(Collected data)

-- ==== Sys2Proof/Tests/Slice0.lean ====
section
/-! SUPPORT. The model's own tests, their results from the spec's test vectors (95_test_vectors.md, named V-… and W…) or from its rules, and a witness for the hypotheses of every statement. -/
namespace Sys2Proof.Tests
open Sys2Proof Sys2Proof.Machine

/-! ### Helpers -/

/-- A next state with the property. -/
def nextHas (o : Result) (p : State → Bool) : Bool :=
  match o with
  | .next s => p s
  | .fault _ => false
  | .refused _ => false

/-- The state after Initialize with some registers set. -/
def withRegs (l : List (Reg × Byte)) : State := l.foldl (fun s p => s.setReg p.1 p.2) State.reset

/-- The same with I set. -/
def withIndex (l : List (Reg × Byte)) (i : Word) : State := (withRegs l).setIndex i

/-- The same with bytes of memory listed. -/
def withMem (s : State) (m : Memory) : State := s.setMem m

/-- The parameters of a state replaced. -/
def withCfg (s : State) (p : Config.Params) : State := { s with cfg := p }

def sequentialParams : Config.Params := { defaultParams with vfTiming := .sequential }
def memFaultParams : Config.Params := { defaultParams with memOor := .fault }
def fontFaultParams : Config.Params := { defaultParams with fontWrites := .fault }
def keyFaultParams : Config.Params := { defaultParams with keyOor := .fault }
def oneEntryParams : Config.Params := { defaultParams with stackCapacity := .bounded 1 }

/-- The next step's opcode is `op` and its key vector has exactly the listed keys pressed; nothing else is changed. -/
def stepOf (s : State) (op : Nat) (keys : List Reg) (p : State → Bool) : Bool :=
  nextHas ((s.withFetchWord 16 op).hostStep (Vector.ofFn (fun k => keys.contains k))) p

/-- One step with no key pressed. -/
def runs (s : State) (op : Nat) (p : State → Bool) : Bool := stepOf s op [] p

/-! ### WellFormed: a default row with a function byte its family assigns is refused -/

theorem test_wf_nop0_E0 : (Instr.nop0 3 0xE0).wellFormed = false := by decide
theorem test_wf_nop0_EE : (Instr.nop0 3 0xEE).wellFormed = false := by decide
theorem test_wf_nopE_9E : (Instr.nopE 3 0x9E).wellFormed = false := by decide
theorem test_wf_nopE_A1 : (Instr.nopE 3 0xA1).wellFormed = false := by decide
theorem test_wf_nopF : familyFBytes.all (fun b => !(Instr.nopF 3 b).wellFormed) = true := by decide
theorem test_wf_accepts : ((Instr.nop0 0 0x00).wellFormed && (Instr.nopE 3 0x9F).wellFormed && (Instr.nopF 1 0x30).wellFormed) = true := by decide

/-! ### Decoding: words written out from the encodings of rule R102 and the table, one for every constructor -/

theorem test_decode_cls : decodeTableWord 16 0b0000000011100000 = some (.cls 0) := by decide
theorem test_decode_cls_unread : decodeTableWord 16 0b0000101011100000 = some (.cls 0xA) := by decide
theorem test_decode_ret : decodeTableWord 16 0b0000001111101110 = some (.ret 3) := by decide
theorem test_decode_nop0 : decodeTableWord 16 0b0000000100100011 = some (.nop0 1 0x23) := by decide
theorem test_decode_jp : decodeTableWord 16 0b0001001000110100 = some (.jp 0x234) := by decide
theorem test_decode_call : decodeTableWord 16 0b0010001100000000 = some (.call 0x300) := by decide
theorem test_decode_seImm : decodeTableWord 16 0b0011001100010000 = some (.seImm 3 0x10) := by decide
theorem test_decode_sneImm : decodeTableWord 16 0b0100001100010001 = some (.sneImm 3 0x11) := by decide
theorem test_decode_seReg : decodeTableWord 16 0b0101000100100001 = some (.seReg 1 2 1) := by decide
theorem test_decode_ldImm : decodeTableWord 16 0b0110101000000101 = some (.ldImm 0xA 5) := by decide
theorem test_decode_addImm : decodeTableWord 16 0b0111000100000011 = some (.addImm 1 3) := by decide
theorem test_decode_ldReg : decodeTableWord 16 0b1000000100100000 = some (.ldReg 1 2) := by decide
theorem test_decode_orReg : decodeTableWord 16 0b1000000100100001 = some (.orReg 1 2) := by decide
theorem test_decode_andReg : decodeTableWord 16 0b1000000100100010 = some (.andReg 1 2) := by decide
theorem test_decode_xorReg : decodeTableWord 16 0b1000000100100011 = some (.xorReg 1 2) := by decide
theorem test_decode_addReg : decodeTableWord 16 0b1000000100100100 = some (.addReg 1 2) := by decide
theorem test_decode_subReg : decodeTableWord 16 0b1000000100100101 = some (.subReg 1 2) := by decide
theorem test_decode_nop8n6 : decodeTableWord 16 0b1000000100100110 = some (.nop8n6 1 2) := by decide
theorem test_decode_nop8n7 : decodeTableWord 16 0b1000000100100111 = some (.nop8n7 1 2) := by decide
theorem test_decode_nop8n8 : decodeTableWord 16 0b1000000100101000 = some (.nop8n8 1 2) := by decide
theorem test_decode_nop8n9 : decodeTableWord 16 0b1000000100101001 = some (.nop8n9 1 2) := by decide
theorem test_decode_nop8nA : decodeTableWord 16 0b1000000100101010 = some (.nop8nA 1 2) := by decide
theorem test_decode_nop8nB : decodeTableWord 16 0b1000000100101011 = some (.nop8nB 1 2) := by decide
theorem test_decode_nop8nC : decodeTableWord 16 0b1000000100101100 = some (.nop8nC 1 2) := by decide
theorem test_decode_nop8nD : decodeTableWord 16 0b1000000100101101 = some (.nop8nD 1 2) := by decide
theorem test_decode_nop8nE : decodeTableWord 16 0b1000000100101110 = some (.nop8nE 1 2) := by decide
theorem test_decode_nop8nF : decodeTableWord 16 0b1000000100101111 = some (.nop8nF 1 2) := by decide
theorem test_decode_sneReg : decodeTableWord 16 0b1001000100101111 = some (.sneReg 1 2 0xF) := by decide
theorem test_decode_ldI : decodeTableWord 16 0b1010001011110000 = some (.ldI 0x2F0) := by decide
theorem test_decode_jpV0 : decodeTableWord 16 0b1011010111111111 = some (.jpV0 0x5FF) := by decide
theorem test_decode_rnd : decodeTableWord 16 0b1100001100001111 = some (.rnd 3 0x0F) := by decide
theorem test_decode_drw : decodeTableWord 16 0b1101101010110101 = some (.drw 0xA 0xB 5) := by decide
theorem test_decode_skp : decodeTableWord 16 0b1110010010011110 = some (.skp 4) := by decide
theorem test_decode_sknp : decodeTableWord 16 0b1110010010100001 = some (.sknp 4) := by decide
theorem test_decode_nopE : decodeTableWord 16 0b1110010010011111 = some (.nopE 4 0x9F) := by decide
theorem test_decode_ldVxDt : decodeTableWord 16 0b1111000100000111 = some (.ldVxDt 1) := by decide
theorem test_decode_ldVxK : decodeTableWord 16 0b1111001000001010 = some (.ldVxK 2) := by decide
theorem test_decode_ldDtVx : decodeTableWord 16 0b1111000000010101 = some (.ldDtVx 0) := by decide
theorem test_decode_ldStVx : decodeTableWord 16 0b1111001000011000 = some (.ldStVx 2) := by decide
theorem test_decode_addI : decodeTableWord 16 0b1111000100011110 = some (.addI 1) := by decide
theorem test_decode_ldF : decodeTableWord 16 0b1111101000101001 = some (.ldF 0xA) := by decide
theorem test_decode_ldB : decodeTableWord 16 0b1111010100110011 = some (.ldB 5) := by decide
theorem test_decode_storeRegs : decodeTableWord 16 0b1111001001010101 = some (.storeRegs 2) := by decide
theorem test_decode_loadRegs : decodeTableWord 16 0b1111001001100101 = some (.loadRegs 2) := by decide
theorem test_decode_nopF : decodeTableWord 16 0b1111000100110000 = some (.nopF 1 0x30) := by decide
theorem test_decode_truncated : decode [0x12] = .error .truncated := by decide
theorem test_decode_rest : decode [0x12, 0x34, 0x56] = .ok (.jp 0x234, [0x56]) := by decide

Exercise description:
The reply should consist solely of the lines above from the one that has "def withIndex (l" through the one that has "theorem test_wf_nopF : familyFBytes.all", reproduced exactly.

Exercise result:
def withIndex (l : List (Reg × Byte)) (i : Word) : State := (withRegs l).setIndex i

/-- The same with bytes of memory listed. -/
def withMem (s : State) (m : Memory) : State := s.setMem m

/-- The parameters of a state replaced. -/
def withCfg (s : State) (p : Config.Params) : State := { s with cfg := p }

def sequentialParams : Config.Params := { defaultParams with vfTiming := .sequential }
def memFaultParams : Config.Params := { defaultParams with memOor := .fault }
def fontFaultParams : Config.Params := { defaultParams with fontWrites := .fault }
def keyFaultParams : Config.Params := { defaultParams with keyOor := .fault }
def oneEntryParams : Config.Params := { defaultParams with stackCapacity := .bounded 1 }

/-- The next step's opcode is `op` and its key vector has exactly the listed keys pressed; nothing else is changed. -/
def stepOf (s : State) (op : Nat) (keys : List Reg) (p : State → Bool) : Bool :=
  nextHas ((s.withFetchWord 16 op).hostStep (Vector.ofFn (fun k => keys.contains k))) p

/-- One step with no key pressed. -/
def runs (s : State) (op : Nat) (p : State → Bool) : Bool := stepOf s op [] p

/-! ### WellFormed: a default row with a function byte its family assigns is refused -/

theorem test_wf_nop0_E0 : (Instr.nop0 3 0xE0).wellFormed = false := by decide
theorem test_wf_nop0_EE : (Instr.nop0 3 0xEE).wellFormed = false := by decide
theorem test_wf_nopE_9E : (Instr.nopE 3 0x9E).wellFormed = false := by decide
theorem test_wf_nopE_A1 : (Instr.nopE 3 0xA1).wellFormed = false := by decide
theorem test_wf_nopF : familyFBytes.all (fun b => !(Instr.nopF 3 b).wellFormed) = true := by decide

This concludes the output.